Однако эта гостиная была чертовски длинной, я не попал в одного и ранил в руку другого, того, что повеселее, только от его веселости не осталось и следа: он взвыл, как пес, которому наступили на хвост, на Рукаве его горчичного пальто появилось пятно цвета кетчупа. Его приятель, мерзавец с плоским лицом, повернулся и выстрелил в меня из огромного армейского кольта, на котором теперь не было полотенца, и комната взорвалась грохотом.

Я упал на пол, большая кожаная сумка с клюшками для гольфа приняла пулю, как человек, и обрушилась на меня, придавив меня к полу, однако я успел выстрелить еще три раза, когда они выбегали из комнаты, мои пули откололи куски дерева и штукатурки.

Они скрылись.

Секунды две я размышлял над тем, гнаться за ними или нет.

Потом вылез из-под клюшек для гольфа и прошел мимо все еще тлеющих полотенец, которые они сбросили по дороге; эти искусственные глушители были эффективными – очевидно, первые выстрелы не были слышны снаружи, хотя последние, громкие, несомненно, привлекли внимание людей. Мне нужно было скорее уходить.
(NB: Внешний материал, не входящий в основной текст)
theorem witness_TobiWritesImage :
    (fieldsOf 0x28).op = 0x28 ∧
      ea .w32 4 + 4 ≤ edge.lmWords ∧ ea .w32 1019 + 5 ≤ edge.lmWords ∧
      readWords edge.lm (ea .w32 4) 4 = .ok [0xFFFFFFFF, 0xFFFFFFFF, 0xFFFFFFFF, 0xFFFFFFFF] ∧
      ¬ ea .w32 1020 + 5 ≤ edge.lmWords := by decide

/-- An image of 12 bytes in the last four words (CV16), one of 16 that runs past the end (CV15). -/
def lastImage (hdr : Word) : State := block (cells 1020 [hdr, 1, 2, 3])

/-- An image at word 0. -/
def image (ws : List Word) : State := block (cells 0 ws)

theorem witness_FrombiStoresImageValue :
    (fieldsOf 0x29).op = 0x29 ∧ ea .w32 1020 + 1 ≤ (lastImage 12).lmWords ∧ ea .w32 8 + 4 ≤ (lastImage 12).lmWords ∧
      Memory.read (lastImage 12).lm (ea .w32 1020) = some 12 ∧
      ea .w32 1020 + (1 + ((12 : Word).toNat % 2 ^ 16 + 3) / 4) ≤ (lastImage 12).lmWords ∧
      readWords (lastImage 12).lm (ea .w32 1020 + 1) 3 = .ok [1, 2, 3] ∧ biMagnitude 12 [1, 2, 3] < 2 ^ 128 ∧
      ¬ ea .w32 1020 + (1 + ((16 : Word).toNat % 2 ^ 16 + 3) / 4) ≤ (lastImage 16).lmWords ∧
      ¬ ea .w32 1024 + 1 ≤ (lastImage 12).lmWords ∧
      readWords (image [0x80000001, 0x05000000]).lm 1 1 = .ok [0x05000000] ∧ (0x80000001 : Word).getLsbD 31 = true ∧
      biMagnitude 1 [0x05000000] = 5 ∧
      readWords (image [17, 0x01000000, 0, 0, 0, 0]).lm 1 5 = .ok [0x01000000, 0, 0, 0, 0] ∧
      biMagnitude 17 [0x01000000, 0, 0, 0, 0] = 2 ^ 128 ∧
      biMagnitude 17 [0x00FFFFFF, 0xFFFFFFFF, 0xFFFFFFFF, 0xFFFFFFFF, 0xFF000000] = 2 ^ 128 - 1 := by decide

theorem witness_ImageMagnitudeIsByteSum : ([1, 2, 3, 4, 5] : List Word).length = (17 + 3) / 4 ∧
    ([] : List Word).length = (0 + 3) / 4 := by decide

theorem witness_ConversionRoundTrips :
    (ea .w32 4 + 4 ≤ edge.lmWords ∧ ea .w32 1015 + 5 ≤ edge.lmWords ∧ ea .w32 1020 + 4 ≤ edge.lmWords ∧
      (ea .w32 1015 + 5 ≤ ea .w32 1020 ∨ ea .w32 1020 + 4 ≤ ea .w32 1015) ∧
      memRead edge.lm ⟨ea .w32 4, 4⟩ = .ok (2 ^ 128 - 1)) ∧
    ea .w32 1020 + (1 + (biBytes 12 + 3) / 4) ≤ (lastImage 12).lmWords ∧ ea .w32 1016 + 4 ≤ (lastImage 12).lmWords ∧
      ea .w32 0 + 5 ≤ (lastImage 12).lmWords ∧ Memory.read (lastImage 12).lm (ea .w32 1020) = some 12 ∧
      readWords (lastImage 12).lm (ea .w32 1020 + 1) ((biBytes 12 + 3) / 4) = .ok [1, 2, 3] ∧
      0 ≤ biValue 12 [1, 2, 3] ∧ biValue 12 [1, 2, 3] < 2 ^ 128 := by decide

theorem witness_SqrEqualsMulOfSame : ea .w32 0 + 4 ≤ edge.lmWords ∧ ea .w64 508 + 8 ≤ edge.lmWords := by decide

theorem witness_AddChainsTo256Bits :
    ea .w32 0 + 4 ≤ edge.lmWords ∧ ea .w32 4 + 4 ≤ edge.lmWords ∧ ea .w32 8 + 4 ≤ edge.lmWords ∧
      ea .w32 12 + 4 ≤ edge.lmWords ∧ ea .w32 1020 + 4 ≤ edge.lmWords ∧
      (ea .w32 8 + 4 ≤ ea .w32 12 ∨ ea .w32 12 + 4 ≤ ea .w32 8) ∧
      (ea .w32 8 + 4 ≤ ea .w32 1020 ∨ ea .w32 1020 + 4 ≤ ea .w32 8) ∧
      memRead edge.lm ⟨ea .w32 0, 4⟩ = .ok 1 ∧ memRead edge.lm ⟨ea .w32 4, 4⟩ = .ok (2 ^ 128 - 1) ∧
      memRead edge.lm ⟨ea .w32 12, 4⟩ = .ok 0 ∧ memRead edge.lm ⟨ea .w32 1020, 4⟩ = .ok (2 ^ 127) := by decide

/-- The hypotheses are those of the adder's chain. -/
theorem witness_SubChainsTo256Bits :
    ea .w64 0 + 4 ≤ edge.lmWords ∧ ea .w64 2 + 4 ≤ edge.lmWords ∧ ea .w64 4 + 4 ≤ edge.lmWords ∧
      ea .w64 6 + 4 ≤ edge.lmWords ∧ ea .w64 510 + 4 ≤ edge.lmWords ∧
      (ea .w64 4 + 4 ≤ ea .w64 6 ∨ ea .w64 6 + 4 ≤ ea .w64 4) ∧
      (ea .w64 4 + 4 ≤ ea .w64 510 ∨ ea .w64 510 + 4 ≤ ea .w64 4) ∧
      memRead edge.lm ⟨ea .w64 0, 4⟩ = .ok 1 ∧ memRead edge.lm ⟨ea .w64 2, 4⟩ = .ok (2 ^ 128 - 1) ∧
      memRead edge.lm ⟨ea .w64 6, 4⟩ = .ok 0 ∧ memRead edge.lm ⟨ea .w64 510, 4⟩ = .ok (2 ^ 127) := by decide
В коридоре я никого не встретил. Позднее я узнал, что Хэссел, Гринберг и Уэкси Гордон арендовали весь восьмой этаж, вот почему сразу никто не среагировал на выстрелы. Что касается Луи, Сэла, Винни и других телохранителей, то их либо убили, либо купили; возможно, голос в коридоре действительно принадлежал Винни, который сыграл роль Иуды за точно не установленное количество золотых монет.

Я мог бы задержаться в этом номере и поговорить с местными копами. Мог бы в конце концов описать киллеров, которые убрали Гринберга и Хэссела. Но мне было совершенно безразлично, кто укокошил Гринберга и Хэссела – они были в конечном счете жертвами проклятой пивной войны; возможно, сын Линди был еще одной – случайной – жертвой этой войны.

Но сам я не собирался стать ее очередной жертвой, что вполне могло произойти, если бы я принялся опознавать и давать показания против убийц, входящих в одну из гангстерских банд. Дитя миссис Геллер стало копом не потому, что оно было глупым.

Да, они видели меня, но здесь, на Востоке, я был никто, они меня не знали и никогда не узнают.

Элиот был прав: пришло время возвращаться домой.

Все эти размышления заняли у меня примерно три секунды в то время, как я подбежал к двери, ведущей на заднюю лестницу, и поднялся, перескакивая через ступеньки, на девятый этаж, все еще держа пистолет в руке; я спрятал его в кобуру только тогда, когда вошел в дверь коридора девятого этажа, где нашел заплаканную Эвелин, ожидавшую меня, затаив дыхание и на грани истерики.

– Я слышала выстрелы! Нейт, ты...

– Я в полном порядке, – сказал я, схватил ее за руку и с напускным спокойствием повел по коридору, куда уже высыпали некоторые встревоженные и ничего не понимающие постояльцы. Мы вошли в ее номер, но я не сразу рассказал ей о том, что случилось. Я просто лег, а она обняла меня и начала гладить меня по волосам, в то время как я дрожал, как испуганный ребенок.

Глава 24

В следующий понедельник я в последний раз сыграл роль шофера Эвелин. Во второй половине дня мы по изрытой колеями Федербед Лейн подъехали на зеленовато-голубом «линкольне» к побеленному каменному дому, из которого не так давно был похищен ребенок. На этот раз Эвелин сидела впереди, и на мне не было щегольской серой формы с черными пуговицами. Настроение у нее было несколько подавленным и, честно говоря, у меня тоже.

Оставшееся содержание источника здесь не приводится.